County transportation is served by two state-operated, free ferries crossing the Illinois River (the Brussels Ferry in the south and the Kampsville ferry in the north). The Golden Eagle ferry, which is privately operated and charges a toll, crosses the Mississippi River to St. Charles County, Missouri. A bridge spans the Illinois River at Hardin. Land routes connect to the north to bordering Pike County.

When transportation was mainly by river, the county had many prosperous farms and orchards. It still produces a major portion of the peach crop of Illinois, and farmers raise corn and other commodities. The hotel in Brussels dates from 1847, when it was a stagecoach stop.

Tourists visit the area for the natural environment of the Illinois River valley and for its proximity to the Great River Road on the Illinois side. It includes part of the Two Rivers National Wildlife Refuge and attracts thousands of birds in migration seasons as part of the Mississippi Flyway. The county has several designated historic districts in the villages and properties listed on the National Register of Historic Places.

Calhoun County was added to the St. Louis Metropolitan Statistical Area in 2003, along with Bond and Macoupin counties in Illinois, and Washington County, Missouri.

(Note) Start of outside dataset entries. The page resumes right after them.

-- ==== Sys2Proof/Machine/State.lean ====
section
/-! DEFINITION. Everything the spec gives the panel, as plain data, and the panel after reset. -/

namespace Sys2Proof.Machine

/-- Reasons a step stops the machine. No rule of the spec stops the panel: discards, refusals and
context faults are next states. -/
inductive Fault where
  /-- Raised by nothing: the spec describes no state in which the panel as a whole stops. Safe. -/
  | stuck
  deriving DecidableEq, Repr

/-- Reasons a command has no meaning. -/
inductive Refusal where
  /-- Raised by an arm of exec whose command has no meaning yet. Safe. -/
  | notModelled (mnemonic : String)
  /-- Raised by a command that names a node, site, plane, port or other unit that the panel does
  not have (R14, R15, R17, R18): no such command can be given. Safe. -/
  | noSuchUnit
  deriving DecidableEq, Repr

/-- The register blocks. A block has a unit number: node, site, port, guest index or steward. -/
inductive BlkKind where
  | core | rtr | mc | lgr | stw | img | ctl | pwr | thm | pass | dom | clk | sitePwr | siteMisc | ford
  deriving DecidableEq, Repr

/-- One register block of one unit. -/
structure Blk where
  kind : BlkKind
  unit : Nat
  deriving DecidableEq, Repr

/-- Context states (R40). -/
inductive CtxState where
  | free | ready | parked | faulted | halted
  deriving DecidableEq, Repr

/-- What a context waits on: nothing; a slot with a counter; a counter with its threshold; the
inbox (PARK); the drain of a FENCE; the drain of an END (R44, R45, R92, R95, R96). -/
inductive WaitFor where
  | nothing
  | slot (s c : Nat)
  | count (c thr : Nat)
  | inbox
  | fence
  | ending
  deriving DecidableEq, Repr

/-- One context (R39, R40, R69). pc is a byte offset, 0 to 0x1_0000. Lane l of vr is under key
64 × r + l. -/
structure Ctx where
  state : CtxState := .free
  wait : WaitFor := .nothing
  idle : Bool := false
  held : Bool := false
  wake : Bool := false
  clearPending : Bool := false
  pc : Nat := 0
  gr : Sparse Word := []
  pr : BitVec 8 := 0
  vr : Sparse Lane := []
  outstanding : Nat := 0
  cairn : BitVec 32 := 0
  faultInfo : Word := 0
  faultAddr : Word := 0
  deriving DecidableEq, Repr

/-- The units of a core that take descriptors (R42). -/
inductive UnitKind where
  | vector | tensor | message | ledger
  deriving DecidableEq, Repr

/-- A descriptor handed to a unit (R42, R87): its context and instruction offset, the descriptor's
scratchpad offset, LCOUNT and its counter, VTLD's first register, TISSUE's operation. -/
structure UnitOp where
  unit : UnitKind
  ctx : Nat
  pc : Nat
  desc : Nat
  lcount : Bool
  cc : Nat
  reg : Nat
  fn : Nat
  deriving DecidableEq, Repr

/-- A ledger request that has been injected and waits for its reply (R230, R231). -/
structure LedgerWait where
  op : UnitOp
  seq : Nat
  land : Nat
  opcode : Nat
  ledger : Nat
  deriving DecidableEq, Repr

/-- A packet built above a node and waiting to enter: plane none stands for any plane (R157, R447). -/
structure Offer where
  pkt : Packet
  plane : Option Nat
  deriving DecidableEq, Repr

/-- One stage of the inbox chain: a 64-byte word and whether it ends its packet (R158). -/
structure InWord where
  bytes : List Byte
  last : Bool
  deriving DecidableEq, Repr

/-- The packet being admitted: its plane and the words that have still to enter (R159). -/
structure Admission where
  plane : Nat
  pkt : Packet
  rest : List InWord
  deriving DecidableEq, Repr

/-- What a core holds beside its registers (R39 to R65, R157 to R163, R193). fired: its tensor array has fired since
the average of R50 was reset. -/
structure Core where
  ctxs : Sparse Ctx := []
  lastIssued : Option Nat := none
  spad : Sparse Byte := []
  imem : Sparse Byte := []
  badSpad : List Nat := []
  badImem : List Nat := []
  slots : Sparse Word := []
  ccs : Sparse Lane := []
  inbox : List InWord := []
  admitting : Option Admission := none
  flushPending : Bool := false
  lastRead : List Byte := List.replicate 64 0
  ops : List UnitOp := []
  msgCur : Option UnitOp := none
  msgFault : Option (Nat × Nat) := none
  msgOut : List Offer := []
  lopOut : List Offer := []
  lopWait : List LedgerWait := []
  usedPlane : Nat := 3
  lopSeq : Nat := 0
  clearing : Bool := false
  clearDone : Bool := false
  fired : Bool := false
  deriving DecidableEq, Repr

/-- A header waiting in a router input: its packet, its input, the cycles it has waited, whether the
inbox chain has refused it, for a multicast copy the outputs still to be served, whether it is an injection, which
the gate holds back, and how many of its words have still to arrive (R169, R172, R173, R178, R182). -/
structure Header where
  pkt : Packet
  port : Port
  waited : Nat
  takenBack : Bool
  kids : Option (List Port)
  gated : Bool := false
  toCome : Nat := 0
  deriving DecidableEq, Repr

/-- A DATA slot of a link: its 64 bytes, the packet of which it is a word, whether it is the first, and whether it
passes from one clock domain to another (R165, R363). -/
structure WordSlot where
  bytes : List Byte
  pkt : Packet
  first : Bool
  cross : Bool := false
  deriving DecidableEq, Repr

The Center for American Archeology is located in Kampsville in the northern part of the county. It has been the center for study of prehistoric indigenous culture in the area. It has created educational opportunities for children and adults to participate in its archaeological digs.

===Adjacent counties===
- Greene County – northeast
- Jersey County – east
- St. Charles County, Missouri – south
- Lincoln County, Missouri – west
- Pike County, Illinois – north
- Pike County, Missouri – northwest

===National protected area===
- Two Rivers National Wildlife Refuge (part)

===Major highways===
- Illinois Route 16
- Illinois Route 96
- Illinois Route 100
- Illinois Route 108

==Climate and weather==

In recent years, average temperatures in the county seat of Hardin have ranged from a low of 19 °F in January to a high of 90 °F in July, although a record low of -24 °F was recorded in January 1979 and a record high of 116 °F was recorded in July 1954. Average monthly precipitation ranged from 2.01 in in January to 4.10 in in May.

==Demographics==

2000 census age pyramid for Calhoun County.

Historical population
| Census | Pop. | Note | %± |
| 1830 | 1,090 |  | — |
| 1840 | 1,740 |  | 59.6% |
| 1850 | 3,231 |  | 85.7% |
| 1860 | 5,144 |  | 59.2% |
| 1870 | 6,562 |  | 27.6% |
| 1880 | 7,467 |  | 13.8% |
| 1890 | 7,652 |  | 2.5% |
| 1900 | 8,917 |  | 16.5% |
| 1910 | 8,610 |  | −3.4% |
| 1920 | 8,245 |  | −4.2% |
| 1930 | 8,034 |  | −2.6% |
| 1940 | 8,207 |  | 2.2% |
| 1950 | 6,898 |  | −15.9% |
| 1960 | 5,933 |  | −14.0% |
| 1970 | 5,675 |  | −4.3% |
| 1980 | 5,867 |  | 3.4% |
| 1990 | 5,322 |  | −9.3% |
| 2000 | 5,084 |  | −4.5% |
| 2010 | 5,089 |  | 0.1% |
| 2020 | 4,437 |  | −12.8% |
| 2025 (est.) | 4,300 | Decrease | −3.1% |
U.S. Decennial Census 1790-1960 1900-1990 1990-2000 2010

===2020 census===

As of the 2020 census, the county had a population of 4,437. The median age was 49.0 years.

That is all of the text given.